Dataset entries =
/-- For a tenant's command that is admitted, with a block of its length, reserved fields zero, and handles and addresses that
name live objects: STREAM.CLOSE closes the stream to later commands and commits the close once no earlier command names it;
STREAM.QUERY and VARIANT.QUERY record the object's state; VARIANT.REGISTER takes the next index and commits a variant of the key
and base slot given; VARIANT.MODE, VARIANT.REBASE and VARIANT.UNREGISTER commit the mode, the successor's slot and the removal;
TRAIN.CONFIG commits a setting from the update it names while fewer than four wait; TRAIN.CHECKPOINT commits the request;
TRAIN.QUERY records the state, with OK_NOTE where none is open; FEEDBACK.TAKE of an empty queue ends with OK_NOTE; TENSOR.CREATE
in Hearth or HBM commits an unwritten tensor at the next table address. (06_memory_tiers.md R210, R244; 07_base_and_variants.md
R278, R281, R298, R303; 08_sequence_mixing.md R311, R341; 09_continuous_adaptation.md R354, R368, R375, R389) -/
def Obligations.ServingCommandsRunOnTheirOperands : Prop :=
  (∀ (c : Cmd) (s : State) (k : Nat) (st : StreamCtx), c.fn = .vf k → s.streamOf k c.stream c = some st →
    (s.admits 0x0502 c → c.block.length = 8 → zeroAt c.block 0 8 = true → ∃ t, exec (.streamClose c) s = .next t ∧
      Tab.find? (t.comp k).streams st.handle = some { st with closing := some c.order } ∧ st.handle ∈ (t.comp k).closing ∧
      ((s.earlier c.fn c.order).any (s.namesStream k st.handle) = false →
        Answered s t c 0x0502 .ok 0 ∧ t.commits = s.commits ++ [⟨c.fn, c.order, .streamClose k st.handle⟩]) ∧
      ((s.earlier c.fn c.order).any (s.namesStream k st.handle) = true → t.replies = s.replies ∧ t.commits = s.commits)) ∧
    (∀ l, s.admits 0x0503 c → c.block.length = 16 → st.layers[u16 c.block 0]? = some l → zeroAt c.block 2 6 = true → u64 c.block 8 % 64 = 0 →
      ∃ b, exec (.streamQuery c) s = .next ((s.record c.fn (u64 c.block 8) b).reply c 0x0503 .ok 0) ∧ u32 b 0 = st.handle % 2 ^ 32 ∧
        u64 b 16 = l.len % 2 ^ 64)) ∧
  (∀ (c : Cmd) (s : State) (k key slot i g : Nat) (r : IdxRange), c.fn = .vf k → s.admits 0x0610 c → c.block.length = 16 → key = u16 c.block 0 →
    key ≠ 0 → slot = u8 c.block 2 → slot ≤ 1 → zeroAt c.block 3 5 = true → u64 c.block 8 % 64 = 0 → keyHandleKind key = 2 →
    (s.liveKey c key).isSome = true → (s.comp k).aliases slot ≠ [] →
    (s.comp k).domIdx.assign (s.comp k).domainBase (s.comp k).domainQuota = some (i, g, r) →
      ∃ t, exec (.variantRegister c) s = .next t ∧ Answered s t c 0x0610 .ok 0 ∧ t.comp k = { s.comp k with domIdx := r } ∧
        t.commits = s.commits ++ [⟨c.fn, c.order, .varNew k i { handle := handleOf g i, keyHandle := key, baseSlot := slot }⟩] ∧
        t.records = s.records ++ [⟨c.fn, u64 c.block 8, layout 64 [(0, 4, handleOf g i), (4, 2, i)]⟩]) ∧
  (∀ (c : Cmd) (s : State) (k : Nat) (v : Variant), c.fn = .vf k → s.variantOf k (u32 c.block 0) c = some v →
    (s.admits 0x0615 c → c.block.length = 8 → u8 c.block 4 ≤ 2 → zeroAt c.block 5 3 = true →
      exec (.variantMode c) s = .next ((s.commit c (.varMode k (varIndex v.handle) (u8 c.block 4))).reply c 0x0615 .ok 0)) ∧
    (s.admits 0x0616 c → c.block.length = 8 → u8 c.block 4 ≤ 1 → u8 c.block 4 ≠ v.baseSlot → zeroAt c.block 5 3 = true → v.resident = true →
      (s.comp k).aliases (u8 c.block 4) ≠ [] → v.successor = none →
      exec (.variantRebase c) s = .next ((s.commit c (.varRebase k (varIndex v.handle) (u8 c.block 4))).reply c 0x0616 .ok 0)) ∧
    (s.admits 0x0618 c → c.block.length = 8 → zeroAt c.block 4 4 = true → (s.earlier c.fn c.order).any (s.namesVariant k v.handle) = false →
      ∃ t, exec (.variantUnregister c) s = .next t ∧ Answered s t c 0x0618 .ok 0 ∧
        t.commits = s.commits ++ [⟨c.fn, c.order, .varClose k (varIndex v.handle)⟩]) ∧
    (s.admits 0x0619 c → c.block.length = 16 → u32 c.block 0 ≠ 0 → zeroAt c.block 4 4 = true → u64 c.block 8 % 64 = 0 →
      ∃ b, exec (.variantQuery c) s = .next ((s.record c.fn (u64 c.block 8) b).reply c 0x0619 .ok 0) ∧ u32 b 0 = v.handle % 2 ^ 32 ∧
        u8 b 5 = v.mode % 256 ∧ u64 b 32 = v.servedRows % 2 ^ 64) ∧
    (s.admits 0x0711 c → c.block.length = 32 → 1 ≤ u32 c.block 4 → u32 c.block 4 ≤ 4096 → u64 c.block 8 % 64 = 0 → 128 ≤ u64 c.block 16 →
      u64 c.block 16 ≤ 2 ^ 36 → u64 c.block 16 % 64 = 0 → zeroAt c.block 24 8 = true → v.queue = [] →
      (∃ p, ((s.comp k).buffers.find? fun p => p.1 ≤ u64 c.block 8 && u64 c.block 8 + u64 c.block 16 ≤ p.1 + p.2.len) = some p ∧
        liveFor p.2.closing c = true) →
      exec (.feedbackTake c) s = .next (s.reply c 0x0711 .okNote 0))) ∧
  (∀ (c : Cmd) (s : State) (k target : Nat) (v : Variant), c.fn = .vf k → s.variantOf k (u32 c.block 0) c = some v → target = v.targetOf c →
    (u8 c.block 4 = 0 ∨ u8 c.block 4 = 2) → zeroAt c.block 5 3 = true →
    (s.admits 0x0704 c → c.block.length = 16 → u64 c.block 8 % 64 = 0 →
      (v.train? target = none → ∃ b, exec (.trainQuery c) s = .next ((s.record c.fn (u64 c.block 8) b).reply c 0x0704 .okNote 0) ∧
        u32 b 32 = v.queue.length % 2 ^ 32) ∧
      ∀ x, v.train? target = some x → x.opening = none → ∃ b, exec (.trainQuery c) s = .next ((s.record c.fn (u64 c.block 8) b).reply c 0x0704 .ok 0) ∧
        u32 b 0 = v.handle % 2 ^ 32 ∧ u64 b 8 = x.nextStep % 2 ^ 64 ∧ u64 b 16 = x.applied % 2 ^ 64) ∧
    ∀ x, v.train? target = some x → x.opening = none → x.lagged = false →
      v.ended c = false →
      (s.admits 0x0703 c → c.block.length = 48 → x.applied < u64 c.block 8 → notNegative (u32 c.block 16) = true → notNegative (u32 c.block 20) = true →
        flt (u32 c.block 20) one32 = true → notNegative (u32 c.block 24) = true → flt (u32 c.block 24) one32 = true → isFin (u32 c.block 28) = true →
        flt 0 (u32 c.block 28) = true → notNegative (u32 c.block 32) = true → notNegative (u32 c.block 36) = true → zeroAt c.block 40 8 = true →
        (x.configs.filter fun h => x.applied < h.from_).length + s.commits.length < 4 →
        exec (.trainConfig c) s = .next ((s.commit c (.trainCfg k (varIndex v.handle) target
          ⟨u64 c.block 8, u32 c.block 16, u32 c.block 20, u32 c.block 24, u32 c.block 28, u32 c.block 32, u32 c.block 36⟩)).reply c 0x0703 .ok 0)) ∧
      (s.admits 0x0721 c → c.block.length = 8 → (x.digestInterval ≠ 0 ∨ x.ckptInterval ≠ 0) → x.ckptPending = none →
        exec (.trainCheckpoint c) s = .next ((s.commit c (.ckptAsk k (varIndex v.handle) target)).reply c 0x0721 .ok 0))) ∧
  ∀ (c : Cmd) (s : State) (k : Nat) (x : Tensor), c.fn = .vf k → s.admits 0x0302 c → c.block.length = 32 → fmtValid (u8 c.block 0) = true →
    u8 c.block 1 ≤ 1 → u8 c.block 2 ≤ 1 → u8 c.block 3 = 0 → 1 ≤ u32 c.block 4 → u32 c.block 4 ≤ 4194304 → 1 ≤ u32 c.block 8 → u32 c.block 8 ≤ 1048576 →
    1 ≤ u16 c.block 12 → u16 c.block 12 ≤ 4096 → zeroAt c.block 14 10 = true → u64 c.block 24 % 64 = 0 →
    x = { id := (s.comp k).idNext, fmt := u8 c.block 0, axis := u8 c.block 1, home := u8 c.block 2, cache := 0, rows := u32 c.block 4, cols := u32 c.block 8, batch := u16 c.block 12 } →
    x.count ≤ 67108864 → s.spaceFree k c.order x.space = true → (s.comp k).tabNext + x.tableBytes ≤ tabEnd →
      ∃ t, exec (.tensorCreate c) s = .next t ∧ Answered s t c 0x0302 .ok 0 ∧
        t.commits = s.commits ++ [⟨c.fn, c.order, .tensorNew k (s.comp k).tabNext x⟩] ∧ (t.comp k).tabNext = (s.comp k).tabNext + x.tableBytes ∧
        ∃ b, t.records = s.records ++ [⟨c.fn, u64 c.block 24, b⟩] ∧ u64 b 0 = (s.comp k).tabNext % 2 ^ 64 ∧ u32 b 16 = x.count % 2 ^ 32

INSTRUCTIONS FOR THE TASK = All lines above from the line with "(s.admits 0x0619 c" through the line with "0x0703 .ok 0)) ∧", both included, are to be set down exactly, with nothing else.

WRITTEN REPLY =
    (s.admits 0x0619 c → c.block.length = 16 → u32 c.block 0 ≠ 0 → zeroAt c.block 4 4 = true → u64 c.block 8 % 64 = 0 →
      ∃ b, exec (.variantQuery c) s = .next ((s.record c.fn (u64 c.block 8) b).reply c 0x0619 .ok 0) ∧ u32 b 0 = v.handle % 2 ^ 32 ∧
        u8 b 5 = v.mode % 256 ∧ u64 b 32 = v.servedRows % 2 ^ 64) ∧
    (s.admits 0x0711 c → c.block.length = 32 → 1 ≤ u32 c.block 4 → u32 c.block 4 ≤ 4096 → u64 c.block 8 % 64 = 0 → 128 ≤ u64 c.block 16 →
      u64 c.block 16 ≤ 2 ^ 36 → u64 c.block 16 % 64 = 0 → zeroAt c.block 24 8 = true → v.queue = [] →
      (∃ p, ((s.comp k).buffers.find? fun p => p.1 ≤ u64 c.block 8 && u64 c.block 8 + u64 c.block 16 ≤ p.1 + p.2.len) = some p ∧
        liveFor p.2.closing c = true) →
      exec (.feedbackTake c) s = .next (s.reply c 0x0711 .okNote 0))) ∧
  (∀ (c : Cmd) (s : State) (k target : Nat) (v : Variant), c.fn = .vf k → s.variantOf k (u32 c.block 0) c = some v → target = v.targetOf c →
    (u8 c.block 4 = 0 ∨ u8 c.block 4 = 2) → zeroAt c.block 5 3 = true →
    (s.admits 0x0704 c → c.block.length = 16 → u64 c.block 8 % 64 = 0 →
      (v.train? target = none → ∃ b, exec (.trainQuery c) s = .next ((s.record c.fn (u64 c.block 8) b).reply c 0x0704 .okNote 0) ∧
        u32 b 32 = v.queue.length % 2 ^ 32) ∧
      ∀ x, v.train? target = some x → x.opening = none → ∃ b, exec (.trainQuery c) s = .next ((s.record c.fn (u64 c.block 8) b).reply c 0x0704 .ok 0) ∧
        u32 b 0 = v.handle % 2 ^ 32 ∧ u64 b 8 = x.nextStep % 2 ^ 64 ∧ u64 b 16 = x.applied % 2 ^ 64) ∧
    ∀ x, v.train? target = some x → x.opening = none → x.lagged = false →
      v.ended c = false →
      (s.admits 0x0703 c → c.block.length = 48 → x.applied < u64 c.block 8 → notNegative (u32 c.block 16) = true → notNegative (u32 c.block 20) = true →
        flt (u32 c.block 20) one32 = true → notNegative (u32 c.block 24) = true → flt (u32 c.block 24) one32 = true → isFin (u32 c.block 28) = true →
        flt 0 (u32 c.block 28) = true → notNegative (u32 c.block 32) = true → notNegative (u32 c.block 36) = true → zeroAt c.block 40 8 = true →
        (x.configs.filter fun h => x.applied < h.from_).length + s.commits.length < 4 →
        exec (.trainConfig c) s = .next ((s.commit c (.trainCfg k (varIndex v.handle) target
          ⟨u64 c.block 8, u32 c.block 16, u32 c.block 20, u32 c.block 24, u32 c.block 28, u32 c.block 32, u32 c.block 36⟩)).reply c 0x0703 .ok 0)) ∧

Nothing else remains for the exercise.